Random Walks

Binomial Distribution

Let $s_{N}$ be the step lengths. Assuming a fair coin $p_{H}, p_{T} = \frac{1}{2}$ . So, $⟨ s_{N} ⟩ = 0$ . Then, $s_{N} = N_{H} - N_{T}$ . So, $⟨ s_{1}^{2} ⟩ = p_{T} (- 1) + p_{H} (+ 1) = \frac{1}{2} ((- 1)^{2} + (+ 1)^{2}) = 1$ . $⟨ s_{2}^{2} ⟩ = \frac{1}{4} ((- 2)^{2} + 2 (0)^{2} + \frac{1}{4} (+ 1)^{2}) = 2$ . $⟨ s_{3}^{2} ⟩ = \frac{1}{8} ((- 3)^{2} + 3 (- 1)^{2} + 3 (+ 1)^{2} + (3)^{2}) = 3$ . $⟨ s_{N}^{2} ⟩ = ⟨ (s_{N - 1} + ℓ_{N})^{2} ⟩ = ⟨ s_{N - 1}^{2} ⟩ + 2 ⟨ s_{N - 1} ℓ_{N} ⟩ + ⟨ ℓ_{N}^{2} ⟩ = ⟨ s_{N - 1}^{2} ⟩ + 2 (0) + 1 = ⟨ s_{N - 1}^{2} ⟩ + 1 = N$ .

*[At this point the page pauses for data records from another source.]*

-- ==== Sys2Proof/Laws/Maps.lean ====
section
/-! SUPPORT. Laws/Maps.lean: the sparse maps: reading after writing, and that every write keeps the canonical form; the
same for registers and byte memories. -/

namespace Sys2Proof

namespace SMap
variable {V : Type}

/-- No key of the list lies at or below `lo`. -/
theorem get_of_above (d : Nat → V) : ∀ (m : List (Nat × V)) (lo i : Nat), above lo m = true → i ≤ lo → get d m i = d i
  | [], _, _, _, _ => rfl
  | (k, v) :: m, lo, i, h, hi => by
    simp only [above, Bool.and_eq_true, decide_eq_true_eq] at h
    rw [get, if_neg (by omega), get_of_above d m lo i h.2 hi]

theorem above_mono : ∀ (m : List (Nat × V)) (a b : Nat), a ≤ b → above b m = true → above a m = true
  | [], _, _, _, _ => rfl
  | (k, v) :: m, a, b, h, hb => by
    simp only [above, Bool.and_eq_true, decide_eq_true_eq] at hb ⊢
    exact ⟨by omega, above_mono m a b h hb.2⟩

/-- A list is rising: the part of the canonical form that reading needs. -/
theorem wf_tail [DecidableEq V] {d : Nat → V} {k : Nat} {v : V} {m : List (Nat × V)} (h : wf d ((k, v) :: m) = true) :
    v ≠ d k ∧ above k m = true ∧ wf d m = true := by
  simpa [wf, and_assoc] using h

theorem above_put [DecidableEq V] (d : Nat → V) (x : V) : ∀ (m : List (Nat × V)) (lo i : Nat), above lo m = true → lo < i →
    above lo (put d m i x) = true
  | [], lo, i, _, h => by
    unfold put
    split <;> simp [above, h]
  | (k, v) :: m, lo, i, hm, h => by
    have hm' := hm
    simp only [above, Bool.and_eq_true, decide_eq_true_eq] at hm'
    unfold put
    split
    · split
      · exact hm
      · simp [above, h, hm'.1, hm'.2]
    · split
      · split
        · exact hm'.2
        · simp [above, h, hm'.2]
      · simp [above, hm'.1, above_put d x m lo i hm'.2 h]

/-- Every write keeps the canonical form. -/
theorem put_wf [DecidableEq V] (d : Nat → V) (x : V) : ∀ (m : List (Nat × V)) (i : Nat), wf d m = true → wf d (put d m i x) = true
  | [], i, _ => by
    unfold put
    split <;> simp_all [wf, above]
  | (k, v) :: m, i, h => by
    obtain ⟨h1, h2, h3⟩ := wf_tail h
    unfold put
    split
    · split
      · exact h
      · rename_i hk hx
        simp [wf, above, hx, h1, h2, h3, hk, above_mono m i k (by omega) h2]
    · split
      · split
        · exact h3
        · rename_i _ hk hx
          subst hk
          simp [wf, hx, h2, h3]
      · simp [wf, h1, put_wf d x m i h3, above_put d x m k i h2 (by omega)]

/-- A read after a write to the same key; only the canonical form makes a write of the default readable. -/
theorem get_put_self [DecidableEq V] (d : Nat → V) (x : V) : ∀ (m : List (Nat × V)) (i : Nat), wf d m = true →
    get d (put d m i x) i = x
  | [], i, _ => by
    unfold put
    split <;> simp_all [get]
  | (k, v) :: m, i, h => by
    obtain ⟨h1, h2, h3⟩ := wf_tail h
    unfold put
    split
    · split
      · rename_i hk hx
        rw [get, if_neg (by omega), get_of_above d m k i h2 (by omega), hx]
      · simp [get]
    · split
      · split
        · rename_i hk hx
          rw [get_of_above d m k i h2 (by omega), hx]
        · simp [get]
      · rename_i hk
        rw [get, if_neg hk, get_put_self d x m i h3]

/-- A write leaves every other key alone. -/
theorem get_put_of_ne [DecidableEq V] (d : Nat → V) (x : V) : ∀ (m : List (Nat × V)) (i j : Nat), j ≠ i →
    get d (put d m i x) j = get d m j
  | [], i, j, h => by
    unfold put
    split <;> simp [get, h]
  | (k, v) :: m, i, j, h => by
    unfold put
    split
    · split
      · rfl
      · simp [get, h]
    · split
      · rename_i hk
        subst hk
        split <;> simp [get, h]
      · simp only [get, get_put_of_ne d x m i j h]

end SMap

namespace Machine

/-! ### Registers -/

theorem LaneSt.reg_setReg_of_ne (L : LaneSt) (v : Word) {off o : Nat} (h : o ≠ off) : (L.setReg off v).reg o = L.reg o :=
  SMap.get_put_of_ne _ _ _ _ _ h

theorem LaneSt.reg_setReg_self (L : LaneSt) (off : Nat) (v : Word) (h : SMap.wf Sys2Proof.Machine.resetOf L.regs = true) :
    (L.setReg off v).reg off = v := SMap.get_put_self _ _ _ _ h

theorem State.mreg_setMreg_of_ne (s : State) (v : Word) {off o : Nat} (h : o ≠ off) : (s.setMreg off v).mreg o = s.mreg o :=
  SMap.get_put_of_ne _ _ _ _ _ h

theorem State.mreg_setMreg_self (s : State) (off : Nat) (v : Word) (h : SMap.wf modResetOf s.mregs = true) :
    (s.setMreg off v).mreg off = v := SMap.get_put_self _ _ _ _ h

/-! ### Byte memories -/

theorem memGet_memPut_self (m : List Host.Cell) (a : Nat) (x : Byte) (h : SMap.wf zeroByte m = true) :
    memGet (memPut m a x) a = x := SMap.get_put_self _ _ _ _ h

theorem memGet_memPut_of_ne (m : List Host.Cell) (x : Byte) {a b : Nat} (h : b ≠ a) :
    memGet (memPut m a x) b = memGet m b := SMap.get_put_of_ne _ _ _ _ _ h

theorem memPut_wf (m : List Host.Cell) (a : Nat) (x : Byte) (h : SMap.wf zeroByte m = true) :
    SMap.wf zeroByte (memPut m a x) = true := SMap.put_wf _ _ _ _ h

theorem memPuts_wf : ∀ (bs : Bytes) (m : List Host.Cell) (a : Nat), SMap.wf zeroByte m = true →
    SMap.wf zeroByte (memPuts m a bs) = true
  | [], _, _, h => h
  | x :: xs, m, a, h => memPuts_wf xs _ _ (memPut_wf m a x h)

/-- Bytes stored leave every byte outside them alone. -/
theorem memGet_memPuts_outside : ∀ (bs : Bytes) (m : List Host.Cell) (a b : Nat), b < a ∨ a + bs.length ≤ b →
    memGet (memPuts m a bs) b = memGet m b
  | [], _, _, _, _ => rfl
  | x :: xs, m, a, b, h => by
    simp only [List.length_cons] at h
    rw [memPuts, memGet_memPuts_outside xs _ _ _ (by omega), memGet_memPut_of_ne _ _ (by omega)]

/-- The working buffer keeps its canonical form. -/
theorem LaneSt.imgPut_wf (L : LaneSt) (a : Nat) (bs : Bytes) (h : SMap.wf zeroByte L.image.working = true) :
    SMap.wf zeroByte (L.imgPut a bs).image.working = true := memPuts_wf _ _ _ h

end Machine

end Sys2Proof
end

We didn’t need to invoke the binomial distribution to achieve this result. How could we have used that to achieve this end.

$p_{N} (N_{H}) = (\binom{N}{N_{H}}) p_{H}^{N_{H}} p_{T}^{N - N_{H}}$

Note: $(\binom{N}{N_{H}})$ is just the coefficient in the binomial expansion of $(p_{H} + p_{T})^{N}$

$(\binom{N - 1}{k - 1}) + (\binom{N - 1}{k}) = (b_{N - 1, k - 1} + b_{N - 1, k}) (\binom{N}{k})$ where $b_{N, k}$ relates to the $N, k$ coefficient in the binomial expansion.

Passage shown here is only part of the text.